Distribution of positive and negative values in a Brownian bridge Recently there was a question about the occurrence of a large discrepancy in the differences between two ordered sequences of random numbers. The difference between these two sequences can be related to a process that approaches a scaled zero mean Brownian bridge and it is due to the correlation that there is a large variance in the number of negative and positive values.
I wonder, can we make an approximation of the distribution of positive and negative values?

A more formal description of the question:
Say we compute $T+1$ values $X_t$, with $t = 0,1,2,\dots,T$, as a multivariate Gaussian distribution with zero mean and the following covariance structure $$\Sigma_{s,t} = \text{min}(s,t) - \frac{st}{T}$$ That is, it has the same mean and covariance of a Brownian bridge. Then what is the distribution of the following?
$$S = \sum_{t=0}^T \text{sign}(X_t)$$

Example of a single simulated Brownian bridge:

set.seed(1)
x = c(0,rnorm(1000))
t = 0:1000
y = cumsum(x)-sum(x)*t/1000

S = sum(sign(y))


plot(t,y, main = "Example of Brownian bridge \n with 754 positive values and 245 negative values \n sum sign(y) = 509", cex= 0.4)

lines(t,t*0)

 A: The distribution is uniform.
A more well known related relationship is Lévy's arcsine law: the distribution of time that a random walk is positive follows an arcsine distribution (or Beta 1/2,1/2).
On mathematics the same question was asked and answered Distribution of time spent above 0 by a Brownian Bridge.
We should be able to derive the uniform distribution of the Brownian bridge by using the arcsine laws for the Wiener process. Schematically it looks like below.

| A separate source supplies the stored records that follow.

theorem nbit_maskOf (l : List Nat) (p : Nat → Bool) (i : Nat) : nbit (maskOf l p) i = (decide (i ∈ l) && p i) := by
  have fold (acc : Nat) : nbit (l.foldl (fun acc j => if p j then acc ||| 2 ^ j else acc) acc) i = (nbit acc i || (decide (i ∈ l) && p i)) := by
    induction l generalizing acc with
    | nil => simp
    | cons j l ih =>
      rw [List.foldl_cons, ih]
      by_cases hj : p j = true
      · rw [if_pos hj, nbit_or, nbit_pow]
        by_cases e : j = i
        · subst e
          simp [hj]
        · simp [e, Ne.symm e]
      · rw [if_neg hj]
        by_cases e : i = j
        · subst e
          simp [hj]
        · simp [e]
  simpa [maskOf, nbit_zero] using fold 0

theorem mem_setBits (n x i : Nat) : i ∈ setBits n x ↔ i < n ∧ nbit x i = true := by
  simp [setBits]

/-! ## Clearing fault bits (R561, R564) -/

/-- `t` holds the same fault bits, bytes and Berths as `s`: a capture register has been cleared. -/
def State.CaptureCleared (s t : State) : Prop := (∀ sl, t.faults sl = s.faults sl) ∧ t.mem = s.mem ∧ t.berths = s.berths

theorem State.CaptureCleared.refl (s : State) : s.CaptureCleared s := ⟨fun _ => rfl, rfl, rfl⟩

theorem State.CaptureCleared.trans {s t u : State} (h : s.CaptureCleared t) (k : t.CaptureCleared u) : s.CaptureCleared u :=
  ⟨fun sl => (k.1 sl).trans (h.1 sl), k.2.1.trans h.2.1, k.2.2.trans h.2.2⟩

theorem State.CaptureCleared.ite {s t u : State} (h : s.CaptureCleared t) (c : Prop) [Decidable c] (k : t.CaptureCleared u) :
    s.CaptureCleared (if c then u else t) := by
  split
  exacts [h.trans k, h]

theorem State.setReg_faults (s : State) (slot : Nat) (r : Reg) (i : Nat) (v : U64)
    (hr : r.info.off + i * r.info.stride < 0x10000) (hne : r.info.off + i * r.info.stride ≠ 0x10) (sl : Nat) :
    (s.setReg slot r i v).faults sl = s.faults sl :=
  State.fld_setReg_other s slot sl r F.BLK_FAULT_BITS i 0 v (regKey_blkFault_ne hr hne sl)

theorem State.clearReg_captureCleared (s : State) (slot : Nat) (r : Reg) (hr : r.info.off + 0 * r.info.stride < 0x10000)
    (hne : r.info.off + 0 * r.info.stride ≠ 0x10) : s.CaptureCleared (s.clearReg slot r 0) := by
  refine ⟨fun sl => ?_, rfl, rfl⟩
  have same : (s.clearReg slot r 0).reg sl .BLK_FAULT 0 = s.reg sl .BLK_FAULT 0 :=
    Tab.get_del_other _ s.regs _ _ (regKey_blkFault_ne hr hne sl)
  exact congrArg F.BLK_FAULT_BITS.get same

theorem State.setFld_captureCleared (s : State) (slot : Nat) (f : Fld) (x : Nat) (hr : f.reg.info.off + 0 * f.reg.info.stride < 0x10000)
    (hne : f.reg.info.off + 0 * f.reg.info.stride ≠ 0x10) : s.CaptureCleared (s.setFld slot f 0 x) :=
  ⟨fun sl => State.setReg_faults s slot f.reg 0 _ hr hne sl, rfl, rfl⟩

theorem State.basinErr_captureCleared (s : State) :
    s.CaptureCleared ((s.setFld 0x0C F.BASIN_ERR_VALID 0 0).setFld 0x0C F.BASIN_ERR_OFFSET 0 0) :=
  (State.setFld_captureCleared s 0x0C F.BASIN_ERR_VALID 0 (by decide) (by decide)).trans
    (State.setFld_captureCleared _ 0x0C F.BASIN_ERR_OFFSET 0 (by decide) (by decide))

/-- Captures that clear with their fault bits leave every fault bit. -/
theorem State.clearCaptures_captureCleared (s : State) (slot mask : Nat) : s.CaptureCleared (s.clearCaptures slot mask) := by
  have base (x : State) : x.CaptureCleared x := State.CaptureCleared.refl x
  have clear (t : State) (sl : Nat) (r : Reg) (h : r.info.off + 0 * r.info.stride < 0x10000 ∧ r.info.off + 0 * r.info.stride ≠ 0x10) :
      t.CaptureCleared (t.clearReg sl r 0) := State.clearReg_captureCleared t sl r h.1 h.2
  unfold State.clearCaptures
  split
  · have mism := (base s).ite (nbit mask 4 || nbit mask 5) ((clear s slot .BERTH_MISM (by decide)).trans (clear _ slot .BERTH_MISM_T (by decide)))
    exact (((mism.ite _ (clear _ slot .HOLD_ERR (by decide))).ite _ (clear _ slot .SEQ_FLT (by decide))).ite _
      (clear _ slot .WO_ERR (by decide))).ite _ (clear _ slot .MSG_ERR (by decide))
  · split
    · exact (((base s).ite _ (clear s 0 .HM_MISM (by decide))).ite _ (clear _ 0 .HM_CLKMON (by decide))).ite _
        (clear _ 0 .HM_REGPAR (by decide))
    · exact (base s).ite _ (clear s 0x0A .MC_ERR (by decide))
    · exact (base s).ite _ (clear s 0x0B .MC_ERR (by decide))
    · refine ((base s).ite _ (State.basinErr_captureCleared s)).ite _ ?_
      have banks (x : State) := State.setFld_captureCleared x 0x0C F.BASIN_ERR_RET_BANKS 0 (by decide) (by decide)
      exact ((banks _).ite _ (State.basinErr_captureCleared _)).trans ⟨fun _ => rfl, rfl, rfl⟩
    · exact (base s).ite _ (clear s 0x0E .KV_ERR (by decide))
    · exact (base s).ite _ (clear s 0x0F .DRG_ERR (by decide))
    · exact (base s).ite _ (clear s 0x10 .HOST_ERR (by decide))
    · exact base s

theorem State.nbit_faults_clearFaults (s : State) (slot mask : Nat) {g : Nat} (hg : g < 32) :
    nbit ((s.clearFaults slot mask).faults slot) g = (nbit (s.faults slot) g && !nbit mask g) := by
  have keep : (s.clearFaults slot mask).faults slot = maskOf (setBits 32 (s.faults slot)) (fun g => !nbit mask g) % 2 ^ 32 :=
    State.fld_setFld_same s slot F.BLK_FAULT_BITS 0 _ (by decide) (by decide)
  rw [keep, nbit_mod_two_pow, nbit_maskOf]
  simp [mem_setBits, hg]

/-- The bits that a W1C clears. -/
theorem State.nbit_faults_faultW1C (s : State) (slot v : Nat) {g : Nat} (hg : g < 32) :
    nbit ((s.faultW1C slot v).faults slot) g = (nbit (s.faults slot) g && !(nbit v g && !nbit (s.standing slot) g)) := by
  unfold State.faultW1C
  rw [(State.clearCaptures_captureCleared _ slot _).1, State.nbit_faults_clearFaults _ _ _ hg, nbit_maskOf]
  have written : decide (g ∈ setBits 32 (v % 2 ^ 32)) = nbit v g := by
    rw [Bool.eq_iff_iff, decide_eq_true_eq, mem_setBits, nbit_mod_two_pow]
    simp [hg]
  rw [written]
  cases nbit (s.faults slot) g <;> simp

end Sys2Proof.Machine
end

section
/-! SUPPORT. The writes of the common header, grace, and the safe output stage's commands: O43, O44. -/

namespace Sys2Proof.Machine

/-! ## A grace timer that has ended (R569) -/

/-- Every slot whose grace has expired in `s` still has it expired, with no timer running, in `t`. -/
def State.KeepsExpired (s t : State) : Prop :=
  ∀ sl, (s.hdr sl).graceEnd = none ∧ (s.hdr sl).graceExp = true → (t.hdr sl).graceEnd = none ∧ (t.hdr sl).graceExp = true

theorem State.keepsExpired_of_hdrs {s t : State} (h : t.hdrs = s.hdrs) : s.KeepsExpired t := fun sl hsl => by
  unfold State.hdr at *
  rwa [h]

/-- Recording a fault starts no timer of a slot whose grace has expired. -/
theorem State.setFault_keepsExpired (s : State) (slot g : Nat) : s.KeepsExpired (s.setFault slot g) := fun sl ⟨noTimer, expired⟩ => by
  by_cases h : sl = slot
  · subst h
    unfold State.setFault
    simp [State.hdr_setHdr_same, expired, noTimer]
  · rw [State.hdr_setFault_other s g h]
    exact ⟨noTimer, expired⟩

theorem State.recordStep_keepsExpired : RecordStep State.KeepsExpired where
  refl _ := State.keepsExpired_of_hdrs rfl
  trans h k sl hsl := k sl (h sl hsl)
  push s _ _ _ _ := State.keepsExpired_of_hdrs (by unfold State.push; split <;> rfl)
  logDrop s _ := State.setFault_keepsExpired s 3 4
  notify s old slots := State.keepsExpired_of_hdrs (State.hdrs_notify s old slots)
  dev _ _ := State.keepsExpired_of_hdrs rfl
  reg _ _ _ _ := State.keepsExpired_of_hdrs rfl
  markOut _ _ := State.keepsExpired_of_hdrs rfl
  hm _ _ := State.keepsExpired_of_hdrs rfl

theorem State.expired_graceExpire (s : State) (slot : Nat) :
    ((s.graceExpire slot).hdr slot).graceEnd = none ∧ ((s.graceExpire slot).hdr slot).graceExp = true := by
  have expired : ((s.setHdr slot { s.hdr slot with graceEnd := none, graceExp := true }).hdr slot).graceEnd = none ∧
      ((s.setHdr slot { s.hdr slot with graceEnd := none, graceExp := true }).hdr slot).graceExp = true := by
    simp [State.hdr_setHdr_same]
  exact State.recordStep_keepsExpired.settle _ 6 slot (State.recordStep_keepsExpired.append _ slot 0xFF 0x0002 _ slot expired)

/-! ## Header writes (R13, R561, R665, R675) -/

section
variable {slot : BitVec 6} {s : State} (hs : slot.toNat ∈ allSlots)
include hs

theorem contains_allSlots : allSlots.contains slot.toNat = true := List.contains_iff_mem.mpr hs

variable (ha : s.awake = true) (who : Requester) (v : U64)
include ha

theorem exec_blkFaultWrite : exec (.blkFaultWrite who slot v) s = .next (s.faultW1C slot.toNat v.toNat) :=
  if_pos (by rw [ha, contains_allSlots hs]; rfl)

theorem exec_blkFmaskWrite : exec (.blkFmaskWrite who slot v) s = .next (s.fmaskWrite slot.toNat v.toNat) :=
  if_pos (by rw [ha, contains_allSlots hs]; rfl)

theorem exec_blkIrqWrite : exec (.blkIrqWrite who slot v) s = .next (s.irqWrite slot.toNat v) :=
  if_pos (by rw [ha, contains_allSlots hs]; rfl)

theorem exec_blkAck : exec (.blkAck who slot) s = .next (s.ack slot.toNat) :=
  if_pos (by rw [ha, contains_allSlots hs]; rfl)

end

theorem exec_graceExpiry {slot : BitVec 6} {s : State} (hs : slot.toNat ∈ allSlots) (h : s.graceDue slot.toNat = true) :
    ∃ t, exec (.graceExpiry slot) s = .next (State.graceExpire t slot.toNat) := by
  have performed : exec (.graceExpiry slot) s = .next (s.graceExpiry slot.toNat) :=
    if_pos (by rw [h, contains_allSlots hs]; rfl)
  have due : s.graceExpiry slot.toNat = State.graceExpire _ slot.toNat := if_pos (by rw [h]; rfl)
  exact ⟨_, performed.trans (congrArg Host.Outcome.next due)⟩

theorem State.faultW1C_frame (s : State) (slot v : Nat) : (s.faultW1C slot v).mem = s.mem ∧ (s.faultW1C slot v).berths = s.berths := by
  obtain ⟨_, mem, berths⟩ := State.clearCaptures_captureCleared (s.clearFaults slot
    (maskOf (setBits 32 (v % 2 ^ 32)) fun g => nbit (s.faults slot) g && !nbit (s.standing slot) g)) slot
    (maskOf (setBits 32 (v % 2 ^ 32)) fun g => nbit (s.faults slot) g && !nbit (s.standing slot) g)
  exact ⟨mem, berths⟩

theorem State.fld_notify (s old : State) (slots : List Nat) (slot : Nat) (f : Fld) (i : Nat) :
    (s.notify old slots).fld slot f i = s.fld slot f i := by
  unfold State.fld State.reg
  rw [State.regs_notify]

theorem State.mem_notify (s old : State) (slots : List Nat) : (s.notify old slots).mem = s.mem := by
  rw [State.notify_notified s old slots]

theorem sourceMask_lt (slot : BitVec 6) : sourceMask slot.toNat < 2 ^ 32 := by
  revert slot
  decide

theorem State.fmaskWrite_bits (s : State) (slot : BitVec 6) (v : Nat) :
    (s.fmaskWrite slot.toNat v).fld slot.toNat F.BLK_FMASK_BITS 0 = v &&& sourceMask slot.toNat := by
  have small : v &&& sourceMask slot.toNat < 2 ^ 32 := Nat.lt_of_le_of_lt Nat.and_le_right (sourceMask_lt slot)
  rw [State.fmaskWrite, State.fld_notify, State.fld_setFld_same _ _ F.BLK_FMASK_BITS _ _ (by decide) (by decide)]
  exact Nat.mod_eq_of_lt small

/-- A field's value fits into the field. -/
theorem Fld.get_mod (f : Fld) (v : U64) : f.get v % 2 ^ (f.hi + 1 - f.lo) = f.get v := Nat.mod_mod _ _

theorem State.irqWrite_fields (s : State) (slot : Nat) (v : U64) :
    (s.irqWrite slot v).fld slot F.BLK_IRQ_PINS 0 = F.BLK_IRQ_PINS.get v ∧
      (s.irqWrite slot v).fld slot F.BLK_IRQ_VECTOR 0 = F.BLK_IRQ_VECTOR.get v := by
  unfold State.irqWrite
  rw [State.fld_notify, State.fld_notify]
  constructor
  · rw [State.fld_setFld_apart _ slot F.BLK_IRQ_VECTOR F.BLK_IRQ_PINS 0 _ rfl (by decide) (by decide) (Or.inr (by decide)),
      State.fld_setFld_same _ _ F.BLK_IRQ_PINS _ _ (by decide) (by decide), Fld.get_mod]
  · rw [State.fld_setFld_same _ _ F.BLK_IRQ_VECTOR _ _ (by decide) (by decide), Fld.get_mod]

/-- Settles O43. -/
theorem headerWritesAndGrace : Obligations.HeaderWritesAndGrace := by
  intro who slot v s hs sl
  refine ⟨fun ha => ⟨?_, ?_, ?_, fun notDue noGrace => ?_, fun notDue grace => ?_, fun due => ?_⟩, fun e he hk => ?_⟩
  · obtain ⟨mem, berths⟩ := State.faultW1C_frame s sl v.toNat
    exact ⟨_, exec_blkFaultWrite hs ha who v, mem, berths, fun g hg => State.nbit_faults_faultW1C s sl v.toNat hg⟩
  · exact ⟨_, exec_blkFmaskWrite hs ha who v, State.fmaskWrite_bits s slot v.toNat, State.mem_notify _ _ _⟩
  · obtain ⟨pins, vector⟩ := State.irqWrite_fields s sl v
    exact ⟨_, exec_blkIrqWrite hs ha who v, pins, vector, State.mem_notify _ _ _⟩
  · simp only [exec_blkAck hs ha who, State.ack, sl] at *
    rw [notDue, noGrace]
    rfl
  · simp only [exec_blkAck hs ha who, State.ack, sl] at *
    rw [notDue, grace]
    rfl
  · simp only [exec_blkAck hs ha who, State.ack, sl] at *
    rw [due]
    rfl
  · have due : s.graceDue sl = true := by simp [State.graceDue, he, hk]
    obtain ⟨t, answer⟩ := exec_graceExpiry hs due
    obtain ⟨noTimer, expired⟩ := State.expired_graceExpire t sl
    exact ⟨_, answer, noTimer, expired, Bool.or_eq_true_iff.mpr (Or.inr expired)⟩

The Wiener process can be viewed as the combination of a scaled Brownian bridge at times below $t$, and a final piece that is entirely below or above zero at times above $t$.
Then the fraction of time that the Wiener process is above zero $f_W$ is equal to
$$f_W = t \cdot f_B + (1-t) \cdot X$$
where $f_B$ is the fraction of time that the Brownian bridge is above zero, $t$ is the last time since the random walk hits zero, and $X$ is a Bernoulli variable (the last part is fifty-fifty either all positive or all negative).
With the arcsine laws we know that $f_W,t \sim B(0.5,0.5)$ with this we should be able to derive $f_B$ (I still have to work that part out, but this seems to be the strategy to get from the arcsine laws for the Brownian motion to the laws for the Brownian bridge).